Контраст этой слегка ветхой красоте составлял исполненный юмора экспрессионизм немецкого толка Йон — Анда: «Кармен», «Сказки Гофмана», «Отелло».
Осветительная аппаратура — непостижимый антиквариат 1908 года — находилась в руках благородного старика, которого величали Пожарных дел мастером, и его сына, немногословного юнца средних лет. Работали они в узком, напоминавшем коридор помещении слева от сцены и наблюдать за происходящим практически не могли.
В балетном зале, грязном помещении с отвратительной вентиляцией, где гуляли сквозняки, пол имел такой же уклон, что и на сцене.

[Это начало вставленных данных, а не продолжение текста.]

-- ==== Sys2Proof/Machine/Kiln.lean ====
section
/-!
DEFINITION. The kiln (R182 to R205): sizes, limits, damage, outcomes, contexts and GF(2^8). One-shot streams are expanded by the
standards that R182 names; the pieces of a streamed job, whose context has no stated layout, and the compressed bits are opaque:
`Config.expand` and `Config.compress`.
-/

namespace Sys2Proof.Machine

open Reg

def stBAD_GEOMETRY : Nat := 0x41
def stBAD_ITEM : Nat := 0x42
def stBAD_DICT : Nat := 0x43
def stVERIFY_FAIL : Nat := 0x44
def stBAD_CONTEXT : Nat := 0x45

/-! ## Live items (R198) -/

/-- The items of a recipe that a list returned and no later list released. -/
def State.liveItems (s : State) (h : Nat) : List FetchItem :=
  (s.fetch.streams.filter (fun e => e.2.handle == h)).flatMap (fun e => e.2.held)
    ++ (s.fetch.spareHeld.filter (fun e => (s.recipeOfRing 1 e.1).any (fun r => r.1 == h))).flatMap (fun e => e.2)

/-- The live item of the recipe that owns a ring, by an address test. -/
def State.liveItem (s : State) (cls ring : Nat) (p : FetchItem → Bool) : Option FetchItem :=
  match s.recipeOfRing cls ring with
  | some (h, _) => (s.liveItems h).find? p
  | none => none

/-- Enter an outcome in the tracking record of the item at a grist address. -/
def State.setOutcome (s : State) (grist : Nat) (o : KilnOutcome) : State :=
  let upd (i : FetchItem) : FetchItem := if i.grist = grist then { i with kiln := some o } else i
  { s with fetch := { s.fetch with
    streams := s.fetch.streams.map (fun e => (e.1, { e.2 with held := e.2.held.map upd }))
    spareHeld := s.fetch.spareHeld.map (fun e => (e.1, e.2.map upd)) } }

/-! ## Jobs -/

/-- Bytes of the dictionary; 0: none (R197). -/
def Taken.dictLen (x : Taken) : Nat :=
  if x.fieldAt 0x30 6 = 0 then 0
  else (x.fieldAt 0x36 2 - 1) * 4096 + (if x.fieldAt 0x30 6 % 4096 = 0 then 4096 else x.fieldAt 0x30 6 % 4096)

/-- A dictionary that R200 refuses. -/
def Taken.badDict (x : Taken) (format : Nat) : Bool :=
  x.fieldAt 0x30 6 != 0
    && (x.fieldAt 0x36 2 == 0 || decide (1024 < x.fieldAt 0x36 2) || (format == 3 && decide (32768 < x.dictLen)))

/-- Bits of byte 0x2E. -/
def Taken.restore (x : Taken) : Bool := bitAt (BitVec.ofNat 8 (x.fieldAt 0x2E 1)) 7
def Taken.save (x : Taken) : Bool := bitAt (BitVec.ofNat 8 (x.fieldAt 0x2E 1)) 6
def Taken.last (x : Taken) : Bool := bitAt (BitVec.ofNat 8 (x.fieldAt 0x2E 1)) 5
def Taken.flush (x : Taken) : Bool := bitAt (BitVec.ofNat 8 (x.fieldAt 0x2E 1)) 4
def Taken.checksum (x : Taken) : Bool := bitAt (BitVec.ofNat 8 (x.fieldAt 0x2F 1)) 7
/-- The level, 0 acting as 3 and 13 to 15 as 12 (R186). -/
def Taken.level (x : Taken) : Nat :=
  let l := x.fieldAt 0x2F 1 % 16
  if l = 0 then 3 else min l 12
/-- The context area's address; 0: one-shot. -/
def Taken.ctx (x : Taken) : Nat := x.fieldAt 0x28 6

/-- Bytes of a context area (R188). -/
def contextSize : Nat := 294912

/-- The job of a descriptor: input, dictionary and restored context as read. -/
def State.streamJob (s : State) (x : Taken) (format len : Nat) : StreamJob :=
  { revision := s.codecRevision, format := format, level := x.level, checksum := x.checksum, flush := x.flush, last := x.last
    oneShot := x.ctx == 0, context := if x.restore && x.ctx != 0 then some (s.dramBytes x.ctx contextSize) else none
    dict := s.dramBytes (x.fieldAt 0x30 6 / 4096 * 4096) x.dictLen, input := s.dramBytes (x.fieldAt 0x10 8) len }

/-- The pending bytes of the restored context; `none`: BAD_CONTEXT. -/
def pendingOf (j : StreamJob) : Option Nat :=
  match j.context with
  | some b => Config.contextHeld j.revision b
  | none => some 0

/-- An earlier descriptor of the ring that names the same context still runs (R189). -/
def State.behindContext (s : State) (x : Taken) : Bool :=
  x.restore && x.ctx != 0
    && (s.taken.takeWhile (fun y => !(y.core == x.core && y.ticket == x.ticket))).any (fun y =>
      y.cls == 2 && y.ring == x.ring && descOpcode y.desc != 3 && y.ctx == x.ctx && y.result.isNone)

/-- How a job ends. -/
structure KilnEnd where
  status : Nat
  output : List Byte
  consumed : Nat
  offset : Nat
  check : Nat
  kind : Nat
  sized : Bool
deriving DecidableEq, Repr

/-- The result record (R199). -/
def KilnEnd.record (e : KilnEnd) : List Byte :=
  leBytes 4 e.output.length ++ leBytes 4 e.consumed ++ leBytes 8 e.offset ++ leBytes 8 e.check ++ leBytes 1 e.kind
    ++ leBytes 1 e.sized.toNat ++ zeros 6

/-- An end without output. -/
def bareEnd (status kind offset consumed : Nat) (sized : Bool) : KilnEnd := ⟨status, [], consumed, offset, 0, kind, sized⟩

/-- A refusal with an engine code: nothing is written (R200). -/
def State.kilnRefuse (s : State) (x : Taken) (code : Nat) : State := (s.count unitKLN 0 1).finish x code 0 []

/-- End a job: output, result record, context, outcome and counters (R188, R198, R199, R204, R205). -/
def State.endKiln (s : State) (x : Taken) (j : StreamJob) (item : Option FetchItem) (e : KilnEnd) : State :=
  let dst := x.fieldAt 0x18 8
  let s := s.engineAccess 2 false (x.fieldAt 0x10 8) j.input.length
  let s := s.engineWrite 2 dst e.output
  let s := if x.fieldAt 0x38 8 = 0 then s else s.engineWrite 2 (x.fieldAt 0x38 8) e.record
  let s := if x.save && x.ctx != 0 then s.engineWrite 2 x.ctx (fitBytes contextSize (Config.contextAfter j e.status)) else s
  let s := match item with
    | some i => s.setOutcome i.grist ⟨e.status, e.output.length, e.kind, e.offset, x.unit⟩
    | none => s
  let s := ((s.count unitKLN 0 1).count unitKLN 1 e.consumed).count unitKLN 2 e.output.length
  let s := if e.sized then s.count unitKLN 3 1 else s
  let s := if e.status = stDAMAGED then s.errAdd KLN_ERR_CNT_DAMAGED 1
    else if e.status = stLIMIT then s.errAdd KLN_ERR_CNT1_LIMIT 1
    else if e.status = stOVERFLOW then s.errAdd KLN_ERR_CNT1_OVERFLOW 1
    else if e.status = stNOT_SMALLER then s.count unitKLN 5 1 else s
  s.finish x e.status e.kind [(dst, e.output.length)]

/-! ## Decompression (R191 to R196) -/

/-- Whole blocks within a bound. -/
def blocksWithin (bound : Nat) : List (List Byte) → List (List Byte)
  | [] => []
  | b :: bs => if b.length ≤ bound then b :: blocksWithin (bound - b.length) bs else []

/-- The expansion of a job, stopped as MISMATCH at the input byte that would take its output past a bound (R193). -/
def expandTo (j : StreamJob) (limit : Option Nat) : Expanded :=
  if j.oneShot then
    if j.format = 1 then expandZstd j.input j.dict limit
    else if j.format = 2 then expandRaw j.input limit
    else if j.format = 3 then expandZlib j.input j.dict limit
    else if j.format = 4 then expandGzip j.input limit
    else expandLz4 j.input j.dict limit
  else
    let e := Config.expand j
    match limit with
    | some n =>
      if n < e.reached then
        let at_ := Config.inputAt j n
        { e with blocks := blocksWithin n e.blocks, reached := n, damage := some (12, at_), consumed := at_ }
      else e
    | none => e

/-- The limit kind a size crosses first: LIMIT (11) or RATIO (13). -/
def limitKind (l : RingLimits) (len size : Nat) : Option Nat :=
  if l.bytes < size then some 11 else if l.ratio * len < size then some 13 else none

/-- The end where the size `n` is known without a sizing pass. -/
def knownEnd (j : StreamJob) (l : RingLimits) (len dst n : Nat) (item : Bool) : KilnEnd :=
  match limitKind l len n with
  | some k => bareEnd stLIMIT k 0 0 false
  | none =>
    let e := expandTo j (some n)
    if dst < n then bareEnd stOVERFLOW 0 0 0 false
    else match e.damage with
      | some (k, o) => ⟨stDAMAGED, e.blocks.flatten, e.consumed, o, e.check, k, false⟩
      | none =>
        if item && decide (e.reached < n) then ⟨stDAMAGED, e.blocks.flatten, e.consumed, e.consumed, e.check, 12, false⟩
        else ⟨stOK, e.blocks.flatten, e.consumed, 0, e.check, 0, false⟩

/-- The end where a sizing pass ran: the first of damage, a recipe limit and DST_LEN in decoding order. -/
def sizedEnd (j : StreamJob) (e : Expanded) (l : RingLimits) (len dst : Nat) : KilnEnd :=
  let bound := min l.bytes (l.ratio * len)
  if min bound dst < e.reached then
    if bound ≤ dst then bareEnd stLIMIT (if l.bytes ≤ l.ratio * len then 11 else 13) 0 (expandTo j (some bound)).consumed true
    else bareEnd stOVERFLOW 0 0 (expandTo j (some dst)).consumed true
  else match e.damage with
    | some (k, o) => { bareEnd stDAMAGED k o e.consumed true with check := e.check }
    | none => ⟨stOK, e.blocks.flatten, e.consumed, 0, e.check, 0, true⟩

/-- Expand with the format, input length and output space settled. -/
def State.kilnExpand (s : State) (x : Taken) (item : Option FetchItem) (format len dst : Nat) : State :=
  let j := s.streamJob x format len
  if x.badDict format then s.kilnRefuse x stBAD_DICT
  else if (pendingOf j).isNone then s.kilnRefuse x stBAD_CONTEXT
  else
    let e := expandTo j none
    let l := s.limitsOf 2 x.ring
    let known := match item with
      | some i => some i.expandedLen
      | none => e.declared
    s.endKiln x j item (match known with
      | some n => knownEnd j l len dst n item.isSome
      | none => sizedEnd j e l len dst)

/-- DECOMPRESS (R182 to R200). -/
def State.kilnDecompress (s : State) (x : Taken) : State :=
  let format := x.fieldAt 0x2E 1 % 16
  let itemMode := x.fieldAt 0x20 4 == 0
  if decide (5 < format) || (!itemMode && format == 0) || x.flush || x.checksum || (x.last && x.ctx == 0) then
    s.kilnRefuse x stBAD_FORMAT
  else if itemMode then
    match s.liveItem 2 x.ring (fun i => i.grist != 0 && i.grist == x.fieldAt 0x10 8) with
    | none => s.kilnRefuse x stBAD_ITEM
    | some i =>
      if i.status ≠ stOK ∧ i.status ≠ stSUBSTITUTED then (s.count unitKLN 0 1).finish x i.status 0 []
      else if i.frame = 0 ∨ (format ≠ 0 ∧ format ≠ i.frame) then s.kilnRefuse x stBAD_FORMAT
      else
        let given := x.fieldAt 0x24 4
        s.kilnExpand x (some i) i.frame i.storedLen (if given = 0 then alignUp i.expandedLen 64 else given)
  else s.kilnExpand x none format (x.fieldAt 0x20 4) (x.fieldAt 0x24 4)

/-! ## Compression (R184 to R195) -/

/-- A lane leaves rotation until it passes the self-test that is requested with it (R195, R563). -/
def State.laneOut (s : State) (lane : Nat) : State :=
  (s.setReg KLN_LANES (s.reg KLN_LANES &&& ~~~(BitVec.ofNat 32 (2 ^ (16 + lane % 16))))).queueTest 2 lane

/-- COMPRESS; `mismatch` holds the output bytes already written where the verification of a block fails (R195). -/
def State.kilnCompress (s : State) (x : Taken) (mismatch : Option Nat) : State :=
  let format := x.fieldAt 0x2E 1 % 16
  let len := x.fieldAt 0x20 4
  let dst := x.fieldAt 0x24 4
  let j := s.streamJob x format len
  if format = 0 ∨ 5 < format ∨ (x.last && x.ctx == 0) then s.kilnRefuse x stBAD_FORMAT
  else if x.badDict format then s.kilnRefuse x stBAD_DICT
  else match pendingOf j with
    | none => s.kilnRefuse x stBAD_CONTEXT
    | some held =>
      let bound := if j.oneShot then len else len + held + 4096
      if dst < bound then s.endKiln x j none (bareEnd stOVERFLOW 0 0 0 false)
      else
        let r := Config.compress j
        match mismatch with
        | some n =>
          let s := s.engineWrite 2 (x.fieldAt 0x18 8) (r.output.take n)
          let s := (s.errAdd KLN_ERR_CNT_VERIFY_FAIL 1).laneOut x.unit
          s.kilnRefuse x stVERIFY_FAIL
        | none =>
          if j.oneShot && decide (len ≤ r.output.length) then
            let (draw, s) := s.freshFree
            let s := s.engineWrite 2 (x.fieldAt 0x18 8) ((List.range len).map (Config.rawByte draw))
            s.endKiln x j none (bareEnd stNOT_SMALLER 0 0 r.consumed false)
          else s.endKiln x j none ⟨stOK, r.output.take dst, r.consumed, 0, r.check, 0, false⟩

/-! ## GF(2^8) (R201, R202) -/

/-- One product in the field with polynomial 0x11D. -/
def gfMul (a b : Byte) : Byte :=
  let (p, _) := (List.range 8).foldl (fun (acc : Nat × Nat) k =>
    let p := if bitAt b k then acc.1 ^^^ acc.2 else acc.1
    let a := acc.2 * 2
    (p, if a ≥ 0x100 then a ^^^ 0x11D else a)) (0, a.toNat)
  BitVec.ofNat 8 p

/-- The combination of equally long shares by one row of coefficients. -/
def gfRow (coef : List Byte) (src : List (List Byte)) (len : Nat) : List Byte :=
  (coef.zip src).foldl (fun acc e => List.zipWith (fun a b => a ^^^ gfMul e.1 b) acc e.2) (zeros len)

/-- A GF_COMBINE descriptor's fields. -/
def Taken.gfIn (x : Taken) : Nat := x.fieldAt 0x2C 1
def Taken.gfOut (x : Taken) : Nat := x.fieldAt 0x2D 1
def Taken.gfLen (x : Taken) : Nat := x.fieldAt 0x28 4

/-- The share addresses of a table. -/
def State.shareTable (s : State) (a n : Nat) : List Nat := (List.range n).map (fun i => s.dramLe (a + 8 * i) 8)

/-- The geometry of R202 that needs no share table. -/
def Taken.gfShape (x : Taken) : Bool :=
  decide (1 ≤ x.gfIn ∧ x.gfIn ≤ 64 ∧ 1 ≤ x.gfOut ∧ x.gfOut ≤ 4) && x.gfLen % 64 == 0
    && decide (64 ≤ x.gfLen ∧ x.gfLen ≤ 16777216) && x.fieldAt 0x10 8 % 64 == 0 && x.fieldAt 0x18 8 % 64 == 0

/-- GF_COMBINE. -/
def State.gfCombine (s : State) (x : Taken) : State :=
  let nin := x.gfIn
  let nout := x.gfOut
  let len := x.gfLen
  if !x.gfShape then s.kilnRefuse x stBAD_GEOMETRY
  else if !(s.windowGrants 2 x.ring .load (x.fieldAt 0x10 8) (8 * nin) && s.windowGrants 2 x.ring .load (x.fieldAt 0x18 8) (8 * nout)
      && s.windowGrants 2 x.ring .load (x.fieldAt 0x20 8) (nin * nout)) then (s.ringError 2 x.ring).kilnRefuse x stBAD_BUFFER
  else
    let ins := s.shareTable (x.fieldAt 0x10 8) nin
    let outs := s.shareTable (x.fieldAt 0x18 8) nout
    if (ins ++ outs).any (fun a => a % 64 != 0) then s.kilnRefuse x stBAD_GEOMETRY
    else if !(ins.all (fun a => s.windowGrants 2 x.ring .load a len) && outs.all (fun a => s.windowGrants 2 x.ring .store a len)) then
      (s.ringError 2 x.ring).kilnRefuse x stBAD_BUFFER
    else
      let src := ins.map (fun a => s.dramBytes a len)
      let coef := s.dramBytes (x.fieldAt 0x20 8) (nin * nout)
      let (draw, s) := s.freshFree
      let s := ins.foldl (fun (s : State) a => s.engineAccess 2 false a len) s
      let s := outs.zipIdx.foldl (fun (s : State) (e : Nat × Nat) =>
        let row := gfRow (sliceOf (e.2 * nin) nin coef) src len
        let out := row.zipIdx.map (fun b =>
          let a := e.1 + b.2
          if ins.any (fun i => decide (i ≤ a ∧ a < i + len)) then Config.rawByte draw a else b.1)
        s.engineWrite 2 e.1 out) s
      let s := ((s.count unitKLN 0 1).count unitKLN 2 (nout * len)).count unitKLN 4 (nin * len)
      s.finish x stOK 0 (outs.map (fun a => (a, len)))

/-! ## The commands -/

/-- DECOMPRESS (R182, R183, R188 to R200). -/
def execDecompress (c : CoreId) (t : Ticket) (s : State) : Res :=
  .next (match s.running c t 2 0x01 with
    | some x => if s.engineRuns 2 && !s.behindContext x then s.kilnDecompress x else s
    | none => s)

/-- COMPRESS (R184 to R195). -/
def execCompress (c : CoreId) (t : Ticket) (mismatch : Option Nat) (s : State) : Res :=
  .next (match s.running c t 2 0x02 with
    | some x => if s.engineRuns 2 && !s.behindContext x then s.kilnCompress x mismatch else s
    | none => s)

/-- GF_COMBINE (R201, R202). -/
def execGfCombine (c : CoreId) (t : Ticket) (s : State) : Res :=
  .next (match s.running c t 2 0x03 with
    | some x => if s.engineRuns 2 then s.gfCombine x else s
    | none => s)

end Sys2Proof.Machine
end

Артистические уборные, расположенные на уровне сцены, были просторны, снабжены окнами, но чем выше, тем непригляднее они становились, санитарные условия ограничены до крайности.
Солидная рабочая сила строила, разбирала, грузила, транспортировала, разгружала декорации. Вообще, все это сплошная мистика. Современные электронные изыски с автоматическим управлением работают хуже, чем неуклюжие механизмы 30–х годов.
У этой мистики есть только одно объяснение: на сцене день и ночь работала постоянная, несколько престарелая, немного спившаяся армия решительных индивидуальностей, понимающих завсегдатаев. У них была ответственность. Они умели рабо — тать, они знали свое дело. Возможно, они работали посменно, не знаю. Мне‑то, конечно, казалось, что за канаты держатся одни и те же старики, и днем и вечером, год за годом. Трезвость, может, и подвергалась испытанию во время длиннющих пассажей Вагнера и обстоятельного умирания Изольды, но детали декорации появлялись и исчезали на нужный такт, задник поднимался и опускался с нужной скоростью, занавес рзлетал и падал с той утонченной артистичностью, которую не заменит никакой мотор с градуированными скоростями. Плыл по морю Летучий Голландец, серебрился в лунном свете Нил, Самсон рушил храм, скользила по венецианским каналам гондола Баркаролы, летали феи, весенняя буря крушила стены дома Хундинга, за шестнадцать тактов до конца действия давая дорогу брату и сестре, запятнанным кровосмесительной связью.